「テレビから消えた芸人」ウーマン村本がパックンに語った「NYでの芸人生活」...政治ネタで「めっちゃウケた」?
Daisuke Muramoto
まるでコンビのように息の合った対談をしたパックン(左)と村本 TORU YAGUCHI FOR NEWSWEEK JAPAN(2)
<アメリカに渡り、出場料を払ってバーやクラブでネタを披露する「修行の日々」を送る村本大輔。ネタはチャットGPTを使って準備?──(「村本大輔×パックン」対談)>
村本大輔と中川パラダイスが2008年に結成、13年にNHK上方漫才コンテストと年末のお笑い番組『THE MANZAI』で優勝し、人気芸人となったウーマンラッシュアワー。

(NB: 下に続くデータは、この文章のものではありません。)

/-! ### Ctx.advance -/

@[simp] theorem Ctx.advance_st (c : Ctx) : c.advance.st = c.st := rfl
@[simp] theorem Ctx.advance_gated (c : Ctx) : c.advance.gated = c.gated := rfl
@[simp] theorem Ctx.advance_gsrc (c : Ctx) : c.advance.gsrc = c.gsrc := rfl
@[simp] theorem Ctx.advance_g (c : Ctx) : c.advance.g = c.g := rfl
@[simp] theorem Ctx.advance_p (c : Ctx) : c.advance.p = c.p := rfl
@[simp] theorem Ctx.advance_ipc (c : Ctx) : c.advance.ipc = c.ipc + 4 := rfl
@[simp] theorem Ctx.advance_lx (c : Ctx) : c.advance.lx = c.lx := rfl
@[simp] theorem Ctx.advance_ly (c : Ctx) : c.advance.ly = c.ly := rfl
@[simp] theorem Ctx.advance_lw (c : Ctx) : c.advance.lw = c.lw := rfl
@[simp] theorem Ctx.advance_lh (c : Ctx) : c.advance.lh = c.lh := rfl
@[simp] theorem Ctx.advance_ten (c : Ctx) : c.advance.ten = c.ten := rfl
@[simp] theorem Ctx.advance_asid (c : Ctx) : c.advance.asid = c.asid := rfl
@[simp] theorem Ctx.advance_shape (c : Ctx) : c.advance.shape = c.shape := rfl
@[simp] theorem Ctx.advance_trapc (c : Ctx) : c.advance.trapc = c.trapc := rfl
@[simp] theorem Ctx.advance_trapv (c : Ctx) : c.advance.trapv = c.trapv := rfl
@[simp] theorem Ctx.advance_trapa (c : Ctx) : c.advance.trapa = c.trapa := rfl
@[simp] theorem Ctx.advance_stop (c : Ctx) : c.advance.stop = c.stop := rfl
@[simp] theorem Ctx.advance_flags (c : Ctx) : c.advance.flags = c.flags := rfl
@[simp] theorem Ctx.advance_flagNew (c : Ctx) : c.advance.flagNew = c.flagNew := rfl
@[simp] theorem Ctx.advance_istore (c : Ctx) : c.advance.istore = c.istore := rfl
@[simp] theorem Ctx.advance_ilen (c : Ctx) : c.advance.ilen = c.ilen := rfl
@[simp] theorem Ctx.advance_ipoison (c : Ctx) : c.advance.ipoison = c.ipoison := rfl
@[simp] theorem Ctx.advance_banks (c : Ctx) : c.advance.banks = c.banks := rfl
@[simp] theorem Ctx.advance_ops (c : Ctx) : c.advance.ops = c.ops := rfl
@[simp] theorem Ctx.advance_opN (c : Ctx) : c.advance.opN = c.opN := rfl
@[simp] theorem Ctx.advance_tlq (c : Ctx) : c.advance.tlq = c.tlq := rfl
@[simp] theorem Ctx.advance_tlN (c : Ctx) : c.advance.tlN = c.tlN := rfl
@[simp] theorem Ctx.advance_cpq (c : Ctx) : c.advance.cpq = c.cpq := rfl
@[simp] theorem Ctx.advance_cpN (c : Ctx) : c.advance.cpN = c.cpN := rfl
@[simp] theorem Ctx.advance_cov (c : Ctx) : c.advance.cov = c.cov := rfl
@[simp] theorem Ctx.advance_wait (c : Ctx) : c.advance.wait = c.wait := rfl
@[simp] theorem Ctx.advance_raised (c : Ctx) : c.advance.raised = c.raised := rfl
@[simp] theorem Ctx.advance_weight (c : Ctx) : c.advance.weight = c.weight := rfl
@[simp] theorem Ctx.advance_credit (c : Ctx) : c.advance.credit = c.credit := rfl
@[simp] theorem Ctx.advance_skip (c : Ctx) : c.advance.skip = c.skip := rfl
@[simp] theorem Ctx.advance_yielded (c : Ctx) : c.advance.yielded = c.yielded := rfl
@[simp] theorem Ctx.advance_lease (c : Ctx) : c.advance.lease = c.lease := rfl
@[simp] theorem Ctx.advance_near (c : Ctx) : c.advance.near = c.near := rfl
@[simp] theorem Ctx.advance_joins (c : Ctx) : c.advance.joins = c.joins := rfl
@[simp] theorem Ctx.advance_joinN (c : Ctx) : c.advance.joinN = c.joinN := rfl
@[simp] theorem Ctx.advance_achInt (c : Ctx) : c.advance.achInt = c.achInt := rfl
@[simp] theorem Ctx.advance_kicks (c : Ctx) : c.advance.kicks = c.kicks := rfl
@[simp] theorem Ctx.advance_lsn (c : Ctx) : c.advance.lsn = c.lsn := rfl
@[simp] theorem Ctx.advance_rso (c : Ctx) : c.advance.rso = c.rso := rfl
@[simp] theorem Ctx.advance_cur (c : Ctx) : c.advance.cur = c.cur := rfl
@[simp] theorem Ctx.advance_nxt (c : Ctx) : c.advance.nxt = c.nxt := rfl
@[simp] theorem Ctx.advance_ran (c : Ctx) : c.advance.ran = c.ran := rfl
@[simp] theorem Ctx.advance_miss (c : Ctx) : c.advance.miss = c.miss := rfl
@[simp] theorem Ctx.advance_missed (c : Ctx) : c.advance.missed = c.missed := rfl
@[simp] theorem Ctx.advance_fab (c : Ctx) : c.advance.fab = c.fab := rfl
@[simp] theorem Ctx.advance_mn (c : Ctx) : c.advance.mn = c.mn := rfl
@[simp] theorem Ctx.advance_det (c : Ctx) : c.advance.det = c.det := rfl
@[simp] theorem Ctx.advance_wake (c : Ctx) : c.advance.wake = c.wake := rfl
@[simp] theorem Ctx.advance_gateReq (c : Ctx) : c.advance.gateReq = c.gateReq := rfl
@[simp] theorem Ctx.advance_gateAt (c : Ctx) : c.advance.gateAt = c.gateAt := rfl
@[simp] theorem Ctx.advance_doom (c : Ctx) : c.advance.doom = c.doom := rfl
@[simp] theorem Ctx.advance_drain (c : Ctx) : c.advance.drain = c.drain := rfl
@[simp] theorem Ctx.advance_leaving (c : Ctx) : c.advance.leaving = c.leaving := rfl

/-! ### Ctx.setReg -/

@[simp] theorem Ctx.setReg_st (c : Ctx) (i : BitVec 5) (v : W64) : (c.setReg i v).st = c.st := by
  unfold Ctx.setReg; split <;> rfl
@[simp] theorem Ctx.setReg_gated (c : Ctx) (i : BitVec 5) (v : W64) : (c.setReg i v).gated = c.gated := by
  unfold Ctx.setReg; split <;> rfl
@[simp] theorem Ctx.setReg_gsrc (c : Ctx) (i : BitVec 5) (v : W64) : (c.setReg i v).gsrc = c.gsrc := by
  unfold Ctx.setReg; split <;> rfl
@[simp] theorem Ctx.setReg_p (c : Ctx) (i : BitVec 5) (v : W64) : (c.setReg i v).p = c.p := by
  unfold Ctx.setReg; split <;> rfl
@[simp] theorem Ctx.setReg_ipc (c : Ctx) (i : BitVec 5) (v : W64) : (c.setReg i v).ipc = c.ipc := by
  unfold Ctx.setReg; split <;> rfl
@[simp] theorem Ctx.setReg_lx (c : Ctx) (i : BitVec 5) (v : W64) : (c.setReg i v).lx = c.lx := by
  unfold Ctx.setReg; split <;> rfl
@[simp] theorem Ctx.setReg_ly (c : Ctx) (i : BitVec 5) (v : W64) : (c.setReg i v).ly = c.ly := by
  unfold Ctx.setReg; split <;> rfl
@[simp] theorem Ctx.setReg_lw (c : Ctx) (i : BitVec 5) (v : W64) : (c.setReg i v).lw = c.lw := by
  unfold Ctx.setReg; split <;> rfl
@[simp] theorem Ctx.setReg_lh (c : Ctx) (i : BitVec 5) (v : W64) : (c.setReg i v).lh = c.lh := by
  unfold Ctx.setReg; split <;> rfl
@[simp] theorem Ctx.setReg_ten (c : Ctx) (i : BitVec 5) (v : W64) : (c.setReg i v).ten = c.ten := by
  unfold Ctx.setReg; split <;> rfl
@[simp] theorem Ctx.setReg_asid (c : Ctx) (i : BitVec 5) (v : W64) : (c.setReg i v).asid = c.asid := by
  unfold Ctx.setReg; split <;> rfl
@[simp] theorem Ctx.setReg_shape (c : Ctx) (i : BitVec 5) (v : W64) : (c.setReg i v).shape = c.shape := by
  unfold Ctx.setReg; split <;> rfl
@[simp] theorem Ctx.setReg_trapc (c : Ctx) (i : BitVec 5) (v : W64) : (c.setReg i v).trapc = c.trapc := by
  unfold Ctx.setReg; split <;> rfl
@[simp] theorem Ctx.setReg_trapv (c : Ctx) (i : BitVec 5) (v : W64) : (c.setReg i v).trapv = c.trapv := by
  unfold Ctx.setReg; split <;> rfl
@[simp] theorem Ctx.setReg_trapa (c : Ctx) (i : BitVec 5) (v : W64) : (c.setReg i v).trapa = c.trapa := by
  unfold Ctx.setReg; split <;> rfl
@[simp] theorem Ctx.setReg_stop (c : Ctx) (i : BitVec 5) (v : W64) : (c.setReg i v).stop = c.stop := by
  unfold Ctx.setReg; split <;> rfl
@[simp] theorem Ctx.setReg_flags (c : Ctx) (i : BitVec 5) (v : W64) : (c.setReg i v).flags = c.flags := by
  unfold Ctx.setReg; split <;> rfl
@[simp] theorem Ctx.setReg_flagNew (c : Ctx) (i : BitVec 5) (v : W64) : (c.setReg i v).flagNew = c.flagNew := by
  unfold Ctx.setReg; split <;> rfl
@[simp] theorem Ctx.setReg_istore (c : Ctx) (i : BitVec 5) (v : W64) : (c.setReg i v).istore = c.istore := by
  unfold Ctx.setReg; split <;> rfl
@[simp] theorem Ctx.setReg_ilen (c : Ctx) (i : BitVec 5) (v : W64) : (c.setReg i v).ilen = c.ilen := by
  unfold Ctx.setReg; split <;> rfl
@[simp] theorem Ctx.setReg_ipoison (c : Ctx) (i : BitVec 5) (v : W64) : (c.setReg i v).ipoison = c.ipoison := by
  unfold Ctx.setReg; split <;> rfl
@[simp] theorem Ctx.setReg_banks (c : Ctx) (i : BitVec 5) (v : W64) : (c.setReg i v).banks = c.banks := by
  unfold Ctx.setReg; split <;> rfl
@[simp] theorem Ctx.setReg_ops (c : Ctx) (i : BitVec 5) (v : W64) : (c.setReg i v).ops = c.ops := by
  unfold Ctx.setReg; split <;> rfl
@[simp] theorem Ctx.setReg_opN (c : Ctx) (i : BitVec 5) (v : W64) : (c.setReg i v).opN = c.opN := by
  unfold Ctx.setReg; split <;> rfl
@[simp] theorem Ctx.setReg_tlq (c : Ctx) (i : BitVec 5) (v : W64) : (c.setReg i v).tlq = c.tlq := by
  unfold Ctx.setReg; split <;> rfl
@[simp] theorem Ctx.setReg_tlN (c : Ctx) (i : BitVec 5) (v : W64) : (c.setReg i v).tlN = c.tlN := by
  unfold Ctx.setReg; split <;> rfl
@[simp] theorem Ctx.setReg_cpq (c : Ctx) (i : BitVec 5) (v : W64) : (c.setReg i v).cpq = c.cpq := by
  unfold Ctx.setReg; split <;> rfl
@[simp] theorem Ctx.setReg_cpN (c : Ctx) (i : BitVec 5) (v : W64) : (c.setReg i v).cpN = c.cpN := by
  unfold Ctx.setReg; split <;> rfl
@[simp] theorem Ctx.setReg_cov (c : Ctx) (i : BitVec 5) (v : W64) : (c.setReg i v).cov = c.cov := by
  unfold Ctx.setReg; split <;> rfl
@[simp] theorem Ctx.setReg_wait (c : Ctx) (i : BitVec 5) (v : W64) : (c.setReg i v).wait = c.wait := by
  unfold Ctx.setReg; split <;> rfl
@[simp] theorem Ctx.setReg_raised (c : Ctx) (i : BitVec 5) (v : W64) : (c.setReg i v).raised = c.raised := by
  unfold Ctx.setReg; split <;> rfl
@[simp] theorem Ctx.setReg_weight (c : Ctx) (i : BitVec 5) (v : W64) : (c.setReg i v).weight = c.weight := by
  unfold Ctx.setReg; split <;> rfl
@[simp] theorem Ctx.setReg_credit (c : Ctx) (i : BitVec 5) (v : W64) : (c.setReg i v).credit = c.credit := by
  unfold Ctx.setReg; split <;> rfl
@[simp] theorem Ctx.setReg_skip (c : Ctx) (i : BitVec 5) (v : W64) : (c.setReg i v).skip = c.skip := by
  unfold Ctx.setReg; split <;> rfl
@[simp] theorem Ctx.setReg_yielded (c : Ctx) (i : BitVec 5) (v : W64) : (c.setReg i v).yielded = c.yielded := by
  unfold Ctx.setReg; split <;> rfl
@[simp] theorem Ctx.setReg_lease (c : Ctx) (i : BitVec 5) (v : W64) : (c.setReg i v).lease = c.lease := by
  unfold Ctx.setReg; split <;> rfl
@[simp] theorem Ctx.setReg_near (c : Ctx) (i : BitVec 5) (v : W64) : (c.setReg i v).near = c.near := by
  unfold Ctx.setReg; split <;> rfl
@[simp] theorem Ctx.setReg_joins (c : Ctx) (i : BitVec 5) (v : W64) : (c.setReg i v).joins = c.joins := by
  unfold Ctx.setReg; split <;> rfl
@[simp] theorem Ctx.setReg_joinN (c : Ctx) (i : BitVec 5) (v : W64) : (c.setReg i v).joinN = c.joinN := by
  unfold Ctx.setReg; split <;> rfl
@[simp] theorem Ctx.setReg_achInt (c : Ctx) (i : BitVec 5) (v : W64) : (c.setReg i v).achInt = c.achInt := by
  unfold Ctx.setReg; split <;> rfl
@[simp] theorem Ctx.setReg_kicks (c : Ctx) (i : BitVec 5) (v : W64) : (c.setReg i v).kicks = c.kicks := by
  unfold Ctx.setReg; split <;> rfl
@[simp] theorem Ctx.setReg_lsn (c : Ctx) (i : BitVec 5) (v : W64) : (c.setReg i v).lsn = c.lsn := by
  unfold Ctx.setReg; split <;> rfl
@[simp] theorem Ctx.setReg_rso (c : Ctx) (i : BitVec 5) (v : W64) : (c.setReg i v).rso = c.rso := by
  unfold Ctx.setReg; split <;> rfl
@[simp] theorem Ctx.setReg_cur (c : Ctx) (i : BitVec 5) (v : W64) : (c.setReg i v).cur = c.cur := by
  unfold Ctx.setReg; split <;> rfl
@[simp] theorem Ctx.setReg_nxt (c : Ctx) (i : BitVec 5) (v : W64) : (c.setReg i v).nxt = c.nxt := by
  unfold Ctx.setReg; split <;> rfl
@[simp] theorem Ctx.setReg_ran (c : Ctx) (i : BitVec 5) (v : W64) : (c.setReg i v).ran = c.ran := by
  unfold Ctx.setReg; split <;> rfl
@[simp] theorem Ctx.setReg_miss (c : Ctx) (i : BitVec 5) (v : W64) : (c.setReg i v).miss = c.miss := by
  unfold Ctx.setReg; split <;> rfl
@[simp] theorem Ctx.setReg_missed (c : Ctx) (i : BitVec 5) (v : W64) : (c.setReg i v).missed = c.missed := by
  unfold Ctx.setReg; split <;> rfl
@[simp] theorem Ctx.setReg_fab (c : Ctx) (i : BitVec 5) (v : W64) : (c.setReg i v).fab = c.fab := by
  unfold Ctx.setReg; split <;> rfl
@[simp] theorem Ctx.setReg_mn (c : Ctx) (i : BitVec 5) (v : W64) : (c.setReg i v).mn = c.mn := by
  unfold Ctx.setReg; split <;> rfl
@[simp] theorem Ctx.setReg_det (c : Ctx) (i : BitVec 5) (v : W64) : (c.setReg i v).det = c.det := by
  unfold Ctx.setReg; split <;> rfl
@[simp] theorem Ctx.setReg_wake (c : Ctx) (i : BitVec 5) (v : W64) : (c.setReg i v).wake = c.wake := by
  unfold Ctx.setReg; split <;> rfl
@[simp] theorem Ctx.setReg_gateReq (c : Ctx) (i : BitVec 5) (v : W64) : (c.setReg i v).gateReq = c.gateReq := by
  unfold Ctx.setReg; split <;> rfl
@[simp] theorem Ctx.setReg_gateAt (c : Ctx) (i : BitVec 5) (v : W64) : (c.setReg i v).gateAt = c.gateAt := by
  unfold Ctx.setReg; split <;> rfl
@[simp] theorem Ctx.setReg_doom (c : Ctx) (i : BitVec 5) (v : W64) : (c.setReg i v).doom = c.doom := by
  unfold Ctx.setReg; split <;> rfl
@[simp] theorem Ctx.setReg_drain (c : Ctx) (i : BitVec 5) (v : W64) : (c.setReg i v).drain = c.drain := by
  unfold Ctx.setReg; split <;> rfl
@[simp] theorem Ctx.setReg_leaving (c : Ctx) (i : BitVec 5) (v : W64) : (c.setReg i v).leaving = c.leaving := by
  unfold Ctx.setReg; split <;> rfl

しかし村本の政治に関する発言やネタがたびたび炎上し、21年には「テレビから消えた芸人」に──。
その後、村本は1人で活動を始め、風刺を織り交ぜたスタンダップコメディーに挑戦すべくアメリカ行きを宣言。現在はニューヨークで暮らし、バーやクラブでネタを披露する「修行の日々」を送る(コンビでの活動は休止中)。
そんな彼に密着したドキュメンタリー映画『アイアム・ア・コメディアン』(日向史有監督)が7月初旬に公開された。それに合わせて一時帰国した村本と、かつてアメリカから日本に来て漫才に挑んだパックンが、異国での挑戦や米コメディー事情について語り合った。
パックン 2月末に本格的に渡米して、今はどんな状況?
村本大輔 ニューヨークで毎日、いろいろなオープンマイクに出ている。チャットGPTを使ってネタを準備して。(舞台で)ネタを忘れたら、メモを読んだりしているけど。
パックン 読者のために解説すると、オープンマイクとは入場料を払えば誰でも挑戦できるスタンダップのステージ。
村本 本当にいっちばん下の、駆け出しの芸人の子たちと一緒に出てんのよ。
パックン でも、それが世界への挑戦でしょ。まさにアメリカンスタイル。コメディアンはみんなオープンマイクを通過する。
村本 オープンマイクの呪縛霊がいるんですよ。オープンマイク一筋30年のおじいさんとか。あれを見ると、自分も予備軍かなと思ってめっちゃ怖くなる。
パックン なぜ日本で実績も知名度もあるのに、アメリカで挑戦しようと思ったの?
村本 テレビで風刺ネタをしたとき、SNSでアメリカ人から「ジョージ・カーリンを思い出した」って言われた。誰かと思っていたら、ちょうどその頃、秋元康さんっていう日本のロリコン文化の生みの親から......。
パックン いや、生みの親じゃないよ。昔からあったから。
村本 じゃあ義父。その秋元さんからジョージ・カーリンの話を聞いた。それでネットフリックスなんかを見て調べて、「あれ? コメディーにオピニオンを持ち込んでいるコメディアンか?」と知った。
パックン 社会風刺ね。
村本 社会風刺や、私はこう思うといったことね。日本の漫才は意見というより、何かを演じるスタイルだけど......。それがきっかけで、アメリカに行ってみたいと思った。